African Communalism versus Western
Individualism: A false dichotomy
Posted by Graham Knight
This post is the personal opinion of the author and
may not reflect the views of the Humanist
Association of Ghana.
Professor Osei’s presentation at the International
Humanist Conference in Accra, 2012 entitled The
Relevance of Secular Humanism to the
Contemporary African Society asserted that the
Western construct of Humanism is bringing
excessive individualism to Africa in opposition to
its traditional values of communalism. Professor
Osei also said we need to think about the issue of
LGBT rights within this context.
To find a distinctly African expression of
humanism sounds like an attractive project, yet
the assertion has also been bothering me.
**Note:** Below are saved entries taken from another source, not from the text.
-- ==== Sys2Proof/Machine/MemWords.lean ====
section
/-!
DEFINITION. Loads and stores (R216 to R219), full/empty words and prefetch (R222 to R228), atomics and reductions (R229 to
R231).
-/
namespace Sys2Proof.Machine

/-- ld (R216). -/
def execLd (z : BitVec 1) (d : BitVec 6) (c : BitVec 5) (sz : BitVec 3) (i : BitVec 10) (s : State) :
    Host.Outcome State Fault Refusal :=
  runWord (aBit z) false (.ld z d c sz i) (do
    let cap ← readC c
    roomFor s d
    let n := sizeOfCode sz.toNat
    let v ← loadBytes cap (offsetFrom cap (scaledImm i n)) n
    writeS d (loadValue sz.toNat v)
    return .seq) s

/-- st (R219): the size code is the field times two. -/
def execSt (z : BitVec 1) (d : BitVec 6) (c : BitVec 5) (sz : BitVec 2) (i : BitVec 10) (s : State) :
    Host.Outcome State Fault Refusal :=
  runWord (aBit z) false (.st z d c sz i) (do
    let cap ← readC c
    let v ← readS d
    let n := 2 ^ sz.toNat
    storeBytes cap (offsetFrom cap (scaledImm i n)) (leBytes n v.toNat)
    return .seq) s

/-- ldx (R218): the capability, then the index. -/
def execLdx (z : BitVec 1) (d : BitVec 6) (a : BitVec 5) (b : BitVec 6) (x : BitVec 1) (w : BitVec 3) (s : State) :
    Host.Outcome State Fault Refusal :=
  runWord (aBit z) false (.ldx z d a b x w) (do
    let cap ← readC a
    let n := sizeOfCode w.toNat
    let off := (← readS b).toInt * (if x = 1 then (n : Int) else 1)
    roomFor s d
    let v ← loadBytes cap (offsetFrom cap off) n
    writeS d (loadValue w.toNat v)
    return .seq) s

/-- stx (R218): the capability, then the index, then the data. -/
def execStx (z : BitVec 1) (d : BitVec 6) (a : BitVec 5) (b : BitVec 6) (x : BitVec 1) (w : BitVec 3) (s : State) :
    Host.Outcome State Fault Refusal :=
  runWord (aBit z) false (.stx z d a b x w) (do
    let cap ← readC a
    let n := sizeOfCode w.toNat
    let off := (← readS b).toInt * (if x = 1 then (n : Int) else 1)
    let v ← readS d
    storeBytes cap (offsetFrom cap off) (leBytes n v.toNat)
    return .seq) s

/-- ldc (R217). -/
def execLdc (z : BitVec 1) (d c : BitVec 5) (i : BitVec 10) (s : State) : Host.Outcome State Fault Refusal :=
  runWord (aBit z) false (.ldc z d c i) (do
    let cap ← readC c
    let a ← checkCap cap permLD (offsetFrom cap (scaledImm i 16)) 16
    if cap.sp = spNET then raise 0 3 a
    aligned a 16
    let w ← me
    waitHoard w.core cap.obj a 16
    let (v, hit) ← loadTagged w true cap.obj cap.sp a
    watchReport 0 hit
    writeC d { v with tag := v.tag && cap.has permLDCAP }
    return .seq) s

/-- stc (R217, R178). -/
def execStc (z : BitVec 1) (d c : BitVec 5) (i : BitVec 10) (s : State) : Host.Outcome State Fault Refusal :=
  runWord (aBit z) false (.stc z d c i) (do
    let cap ← readC c
    let v ← readC d
    let need := (if v.tag then permST ||| permSTCAP else permST) ||| (if cap.sp = spPMEM then permPERSIST else 0)
    let a ← checkCap cap need (offsetFrom cap (scaledImm i 16)) 16
    if v.tag && cap.sp > 1 then raise 0 6 a
    if cap.sp = spNET then raise 0 3 a
    aligned a 16
    let w ← me
    waitHoard w.core cap.obj a 16
    orBehind w (.storeCap v.tag) cap a (leBytes 16 v.bits.toNat) (do
      afterWrite 0 a (← storeCapAt w 1 cap a v { write := true }))
    notePmem cap.sp
    return .seq) s

/-- ld.fe (R226). -/
def execLdFe (z : BitVec 1) (d : BitVec 6) (c : BitVec 5) (i : BitVec 10) (s : State) : Host.Outcome State Fault Refusal :=
  runWord (aBit z) false (.ldFe z d c i) (do
    let cap ← readC c
    roomFor s d
    writeS d (← loadFull cap (offsetFrom cap (scaledImm i 8)) false)
    return .seq) s

/-- ld.ff (R226). -/
def execLdFf (z : BitVec 1) (d : BitVec 6) (c : BitVec 5) (i : BitVec 10) (s : State) : Host.Outcome State Fault Refusal :=
  runWord (aBit z) false (.ldFf z d c i) (do
    let cap ← readC c
    roomFor s d
    writeS d (← loadFull cap (offsetFrom cap (scaledImm i 8)) true)
    return .seq) s

/-- st.ef (R228). -/
def execStEf (z : BitVec 1) (d : BitVec 6) (c : BitVec 5) (i : BitVec 10) (s : State) : Host.Outcome State Fault Refusal :=
  runWord (aBit z) false (.stEf z d c i) (do
    let cap ← readC c
    let v ← readS d
    let a ← checkGsram cap (permST ||| permFE) (offsetFrom cap (scaledImm i 8)) 8
    let w ← me
    if !sentBefore (← get) w.core then waitHoard w.core cap.obj a 8
    waitLogOnce w.core
    strikeGate w.core
    let s ← get
    orHoard w .storeEmpty cap a (leBytes 8 v.toNat) (do
      afterWrite 2 a (← storeEmptyAt w (reached s w.core) cap a v { write := true }))
    return .seq) s

/-- fe.fill (R224). -/
def execFeFill (z : BitVec 1) (d : BitVec 6) (c : BitVec 5) (i : BitVec 10) (s : State) : Host.Outcome State Fault Refusal :=
  runWord (aBit z) false (.feFill z d c i) (do
    let cap ← readC c
    let v ← readS d
    let a ← checkGsram cap (permST ||| permFE) (offsetFrom cap (scaledImm i 8)) 8
    let w ← me
    waitHoard w.core cap.obj a 8
    waitLogOnce w.core
    let bs := leBytes 8 v.toNat
    orHoard w .fill cap a bs (reachGate w .fill cap a bs (do afterPosted a (← fillAt w cap a v { write := true })))
    return .seq) s

/-- fe.clr (R223). -/
def execFeClr (z : BitVec 1) (c : BitVec 5) (i : BitVec 10) (s : State) : Host.Outcome State Fault Refusal :=
  runWord (aBit z) false (.feClr z c i) (do
    let cap ← readC c
    let a ← checkGsram cap (permST ||| permFE) (offsetFrom cap (scaledImm i 8)) 8
    let w ← me
    waitHoard w.core cap.obj a 8
    waitLogOnce w.core
    let bs := leBytes 8 0
    orHoard w .clear cap a bs (reachGate w .clear cap a bs (do afterPosted a (← clearAt w cap a { write := true })))
    return .seq) s

/-- The full/empty bits of the line of a word, bit k for word k (R225). -/
def lineBits (s : State) (line : Nat) : W64 :=
  (List.range 8).foldl (fun v k => if feFull s (8 * line + k) then v ||| (1 <<< k) else v) 0

/-- fe.st (R225). -/
def execFeSt (z : BitVec 1) (d : BitVec 6) (c : BitVec 5) (i : BitVec 10) (s : State) : Host.Outcome State Fault Refusal :=
  runWord (aBit z) false (.feSt z d c i) (do
    let cap ← readC c
    roomFor s d
    let a ← checkGsram cap (permLD ||| permFE) (offsetFrom cap (scaledImm i 8)) 8
    let w ← me
    waitHoard w.core cap.obj a 8
    strikeGate w.core
    let r ← resolve w cap.obj cap.sp a { write := false }
    modify (fun s => countAccess s w cap.obj a 8 r)
    let hit ← watchWord w a r 8
    let s ← get
    writeS d (lineBits s (r.key / 64))
    watchReport 2 hit
    return .seq) s

/-- pref (R227): it walks, and never faults, parks or counts. It is an access of one byte with the right LD (DESIGN CHOICE: R227 names neither
size nor right). -/
def execPref (z : BitVec 1) (c : BitVec 5) (i : BitVec 10) (s : State) : Host.Outcome State Fault Refusal :=
  runWord (aBit z) false (.pref z c i) (do
    let cap ← readC c
    let w ← me
    tryCatch (do
      let a ← checkCap cap permLD (offsetFrom cap (scaledImm i 8)) 1
      let _ ← resolve w cap.obj cap.sp a { write := false }) (fun _ => pure ())
    return .seq) s

/-- Bytes of the size bit of an atomic. -/
def atomicBytes (w : BitVec 1) : Nat := if w = 1 then 8 else 4

/-- amo (R229). -/
def execAmo (z : BitVec 1) (d : BitVec 6) (a : BitVec 5) (b : BitVec 6) (w : BitVec 1) (o : BitVec 4) (s : State) :
    Host.Outcome State Fault Refusal :=
  runWord (aBit z) false (.amo z d a b w o) (do
    let cap ← readC a
    let n := atomicBytes w
    let v := (← readS b).toNat % 2 ^ (8 * n)
    roomFor s d
    let m ← atomic cap o.toNat n (fun m => some (atomicOp o.toNat n m v))
    writeS d (signBytes n m)
    return .seq) s

/-- amo.cas (R230). -/
def execAmoCas (z : BitVec 1) (d : BitVec 6) (a : BitVec 5) (b : BitVec 6) (w : BitVec 1) (s : State) :
    Host.Outcome State Fault Refusal :=
  runWord (aBit z) false (.amoCas z d a b w) (do
    let n := atomicBytes w
    let e := (← readS d).toNat % 2 ^ (8 * n)
    let cap ← readC a
    let v := (← readS b).toNat % 2 ^ (8 * n)
    let m ← atomic cap 9 n (fun m => if m = e then some v else none)
    writeS d (signBytes n m)
    return .seq) s

/-- A space admits a reduction (R212). -/
def reduceSpace (sp : Nat) : Bool := sp == spGSRAM || sp == spHBM || sp == spNEPOL || sp == spRWIN

/-- red (R231). -/
def execRed (z : BitVec 1) (a : BitVec 5) (b : BitVec 6) (w : BitVec 1) (o : BitVec 4) (s : State) :
    Host.Outcome State Fault Refusal :=
  runWord (aBit z) false (.red z a b w o) (do
    let cap ← readC a
    let n := atomicBytes w
    let v := (← readS b).toNat % 2 ^ (8 * n)
    let at_ ← checkCap cap permAMO cap.cur n
    if !reduceSpace cap.sp then raise 0 3 at_
    aligned at_ n
    let x ← me
    waitHoard x.core cap.obj at_ n
    let op := HoardOp.red o (w == 1)
    orHoard x op cap at_ (leBytes n v) (reachGate x op cap at_ (leBytes n v) (do
      afterPosted at_ (← reduceAt x cap at_ o n v { write := true })))
    return .seq) s

end Sys2Proof.Machine
end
I have
been pondering on these issues since that
presentation and hope I may have found a
resolution to the apparent conflict.
We need to recognise that the use of the terms
African and Western are problematic short-hands
in this context, because they group together
different cultures, seeing them as uniform. We all
know there is no country called Africa yet so often
people talk of the West as a place.
Also, sadly, I doubt that humanism is currently as
influential as to bear such a great influence on the
collective consciousness of Ghanaians as to lead
them into excessive individuality. Rather I would
argue that it is the economic system we live under
and urban life which is eroding communal ways of
living.
I also believe there is a false dichotomy between
the individual and the collective. The benefits of
the collective are also expressed through the
benefits to the individual and if our individual
needs were not being met the collective would not
survive. Instead, we need to see the relationship
between communalism and individual rights as a
dialectical one.
In the past communalism was often maintained
through rules and taboos. Today everything is to
be questioned. For example we now challenge the
purity of ethnic groups by customs prohibiting
marriage between certain groups. This process
cannot be halted.
So we are now faced with making conscious moral
choices about the way we live with others which
humanism can inform. Communal ways of living
are certainly becoming more difficult with
modernity, but ways of caring for others are still
possible. The emergence of the State has also
taken over many of the responsibilities that
communities or individuals once had. The
functions of communalism now take
different forms although its appearance
has changed.
The ‘West’ is often accused of being individualistic
but this ignores the ways in which solidarity and
social responsibility still exist. Examples in the UK
for example, would be the tax contributions
individuals make to the welfare state which
provides cheap rent, free health care, money given
for the upbringing of your children , allowances
when you are unemployed or disabled and state
pensions. People also do voluntary work for ethical
causes, donate to charity, give blood, adopt
children, set up and work within community
neighbourhood projects, etc.
Human rights therefore, far from being due to
excessive individualism should be seen within the
context of the collective. Where individualism
separates people into different groups and assigns
them superior or devalued statuses, atomising
society, human rights recognises our common
bonds.
The contemporary colonial legalistic and religious
condemnation of people with same-sex desire
creates false divisions and embodies forms of
sexual desire within the individual. The fight for
LGBT rights should not therefore be seen as
western individualism but as welcoming people
into the collective and acknowledging the role they
can also play as human beings.
Our job as humanists is to alert people to the
necessity of making moral choices about how we
connect and interact with those around us and to
find practical solutions to those challenges.